Stored records:
===

-- ==== Sys2Proof/WellFormed.lean ====
section
/-! DEFINITION. Which operand classes each instruction accepts in each position (spec 30_encoding.md R58). -/

namespace Sys2Proof

/-- The operand names a general register. -/
def Operand.isReg : Operand → Bool
  | .reg _ => true
  | .imm _ => false
  | .mem _ => false

/-- The operand names a location: REG or MEM. A position that is written, or whose current value is compared,
accepts these and no IMM (R58, D5). -/
def Operand.isLocation : Operand → Bool
  | .reg _ => true
  | .imm _ => false
  | .mem _ => true

/-- R58's table. A value position accepts every class; a location position refuses IMM. INVALID codes have no
operand at all, so the decoder refuses them. -/
def Instr.wellFormed : Instr → Bool
  | .mv _ dst => dst.isLocation
  | .io _ => true
  | .push _ => true
  | .pop dst => dst.isLocation
  | .add _ dst => dst.isLocation
  | .sub _ dst => dst.isLocation
  | .inc target => target.isLocation
  | .dec target => target.isLocation
  | .and _ dst => dst.isLocation
  | .or _ dst => dst.isLocation
  | .not target => target.isLocation
  | .cmp _ dst => dst.isLocation
  | .call _ => true
  | .jnz _ => true
  | .ret => true
  | .hlt => true

end Sys2Proof
end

===

All lines in the entries above that include "value" should be found and copied.

/-- The operand names a location: REG or MEM. A position that is written, or whose current value is compared,
/-- R58's table. A value position accepts every class; a location position refuses IMM. INVALID codes have no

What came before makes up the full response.